= Beginning of Section =

/-- COMPLETION_POST (R333, R334): a Strict partition's posts at the first window after it is ready (R342). -/
def execCompletionPost (ix : LedgerIx) (s : State) : Host.Outcome State Fault Refusal :=
  let e := s.led ix.toNat
  .next (match e.ready with
    | some (_, t) => (if s.isStrict e.part.val then s.atLeast (boundary t) else s).postLedger ix.toNat
    | none => s)

/-- True while a rank of the request is in a hand, taken, running or holds its tile for a chain step. -/
def State.active (s : State) (i : Nat) : Bool :=
  (s.tilesOf (s.led i).part.val).any (fun t =>
    let x := s.tile t
    x.hand.any (fun h => h.ix == i) || (match x.taken with
      | some h => h.ix == i
      | none => false) || (match x.run with
      | some r => r.ix == i
      | none => false) || x.chainHold == some i)

/-- COMPLETION_READY (R352): every rank has ended; the moves of phase 1 and the numeric record are written, and the
completion becomes ready. A MOVE request is ready once its moves of phase 2 have run. -/
def execCompletionReady (ix : LedgerIx) (s : State) : Host.Outcome State Fault Refusal :=
  let i := ix.toNat
  let e := s.led i
  let n := e.part.val
  .next (
    if e.state ≠ .running ∨ e.ready.isSome ∨ e.more ∨ s.active i ∨ (!e.isMove && e.ends.isEmpty) then s
    else s.retry (64 + e.tile) (fun s => match e.trapped with
    | some r => s.endRequest i r.status
    | none =>
      let (ok, s) := s.runPhase i 1
      if !ok then s.endRequest i .notPermitted
      else
        let (ok, s) := if e.nrec then s.writeExtents n e.nrecExt (numericRecord e.ends) else (true, s)
        if !ok then s.endRequest i .notPermitted
        else if e.stream && !e.closing && (match e.rank0 with
            | some r => r.more
            | none => false) && s.endStatus n .ok == .ok then
          s.setLed i { e with more := true, state := .posting, ready := some (.ok, s.now) }
        else s.endRequest i .ok))

/-- STREAM_NEXT_PASS (R353, R354): the next pass of a stream whose output has posted is dealt; a closing stream ends. -/
def execStreamNextPass (ix : LedgerIx) (s : State) : Host.Outcome State Fault Refusal :=
  let i := ix.toNat
  let e := s.led i
  .next (
    if e.state = .running ∧ e.more ∧ e.ready = none then
      if e.closing then (s.endRequest i .ok).updLed i (fun e => { e with noout := true, more := false })
      else
        let ts := (s.targets e.part.val e.tileset).filter (fun t => !(s.tile t).health.unavailable)
        let tiles := s.choose (e.passes + 1) ts
        (s.setLed i { e with moves := e.moves.map (s.relocal (tiles.headD 0)), seq := e.seq + 1, more := false, ends := [], ranks := tiles, tile := tiles.headD 0, phase0 := false, done := 0 }).dealRanks i tiles e.trump
    else s)

/-- The translation of a request whose epoch is stale is made again, from the descriptors read at admission (R244, R246). -/
def State.retranslate (s : State) (i : Nat) : Option Status × State :=
  let e := s.led i
  let n := e.part.val
  if e.epoch = (s.part n).epoch then (none, s)
  else match s.transList (s.part n).root e.tile e.movesVa.toNat e.moves e.nrec e.nrecVa.toNat with
    | (.ok ms nr tot, s) => (none, s.setLed i { e with moves := ms, nrecExt := nr, extents := tot, epoch := (s.part n).epoch })
    | (.unmapped, s) => (some .unmapped, s)
    | (.badLength, s) => (some .badLength, s)

/-- The first dispatch of a request (R348, R244, R235): deadline, epoch, root, and the moves of a phase. -/
def State.firstDispatch (s : State) (i phase : Nat) : State :=
  let e := s.led i
  if e.deadline ≠ 0 ∧ e.deadline < s.now then s.endRequest i .declined
  else match s.retranslate i with
    | (some st, s) => s.endRequest i st
    | (none, s) =>
      let s := s.updLed i (fun e => { e with state := .running, root := some (s.part e.part.val).rootId })
      let (ok, s) := s.runPhase i phase
      if ok then s.updLed i (fun e => { e with phase0 := true }) else s.endRequest i .notPermitted

/-- DISPATCH (R244, R347, R348): an idle tile takes the front of its hand; a request's first dispatch checks the deadline and
the epoch and runs the moves of phase 0, which a stream runs again for every pass (R353). -/
def execDispatch (t : TileId) (s : State) : Host.Outcome State Fault Refusal :=
  let x := s.tile t
  .next (match x.hand with
    | [] => s
    | h :: rest =>
      if x.stopped || x.run.isSome || x.taken.isSome || x.chainHold.isSome || x.health.running.isSome || x.health.pending || x.health.unavailable then s
      else s.retry (64 + t.val) (fun s =>
        let s := s.setTile t { x with hand := rest, taken := some h }
        let e := s.led h.ix
        if e.state = .dealt then s.firstDispatch h.ix 0
        else if e.phase0 then s
        else
          let (ok, s) := s.runPhase h.ix 0
          if ok then s.updLed h.ix (fun e => { e with phase0 := true }) else s.endRequest h.ix .notPermitted))

/-- MOVE_DISPATCH (R349): a free Control Die mover serves the next move queue after the one it served last, and the moves of phase 2
run. -/
def execMoveDispatch (mover : Fin 8) (s : State) : Host.Outcome State Fault Refusal :=
  .next (match ((List.range 64).map (fun i => (SMap.get 63 s.lastMover mover.val + 1 + i) % 64)).find? (fun n =>
      !(s.part n).moveq.isEmpty && !(s.part n).fault && !s.boot.fault) with
    | none => s
    | some n =>
      s.retry (128 + mover.val) (fun s =>
        let i := (s.part n).moveq.headD 0
        let s := { s.updPart n (fun p => { p with moveq := p.moveq.tail }) with lastMover := SMap.put 63 s.lastMover mover.val n }
        s.firstDispatch i 2))

/-- The SQs and CQs of a queue pair: an SQ with its CQ, or a CQ with the SQs bound to it (R532). -/
def Part.pair (p : Part) (isCq : Bool) (q : Nat) : List Nat × List Nat :=
  if isCq then ((List.range 16).filter (fun i => match SMap.get none p.sqs i with
      | some x => x.cq == q
      | none => false), [q])
  else ([q], match SMap.get none p.sqs q with
      | some x => [x.cq]
      | none => [])

/-- Stop a queue pair: the SQ is no longer read, completions bound for the CQ are discarded and their entries freed,
`QFAIL` is set with a STATE event, and the partition gets a record (R532). -/
def State.stopQueue (s : State) (n : Nat) (isCq : Bool) (q : Nat) : State :=
  let (sqs, cqs) := (s.part n).pair isCq q
  let s := s.updPart n (fun p => { p with
    sqs := sqs.foldl (fun m i => SMap.put none m i ((SMap.get none m i).map (fun x => { x with stopped := true }))) p.sqs,
    cqs := cqs.foldl (fun m i => SMap.put none m i ((SMap.get none m i).map (fun x => { x with stopped := true }))) p.cqs,
    answers := p.answers.filter (fun a => !cqs.contains a.cq),
    partStat := p.partStat ||| 0x10000 })
  let s := s.forEach ((s.ledgerOf n).filter (fun i => (s.led i).state == .posting && cqs.contains (s.led i).cq)) (fun i s => s.freeEntry i)
  let s := s.record { mkRec 0x0403 3 with part := n, unit := unitIsland 1 }
  s.event (Fin.ofNat 65 n) { kind := 7, part := n, time := s.now, body := [BitVec.ofNat 8 (fld (s.partStatus n) 0 3)] }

= End of Section =

The answer should consist only of the lines from the one with "partStat := p.partStat" to the final line of the records above, retyped word for word.

    partStat := p.partStat ||| 0x10000 })
  let s := s.forEach ((s.ledgerOf n).filter (fun i => (s.led i).state == .posting && cqs.contains (s.led i).cq)) (fun i s => s.freeEntry i)
  let s := s.record { mkRec 0x0403 3 with part := n, unit := unitIsland 1 }
  s.event (Fin.ofNat 65 n) { kind := 7, part := n, time := s.now, body := [BitVec.ofNat 8 (fld (s.partStatus n) 0 3)] }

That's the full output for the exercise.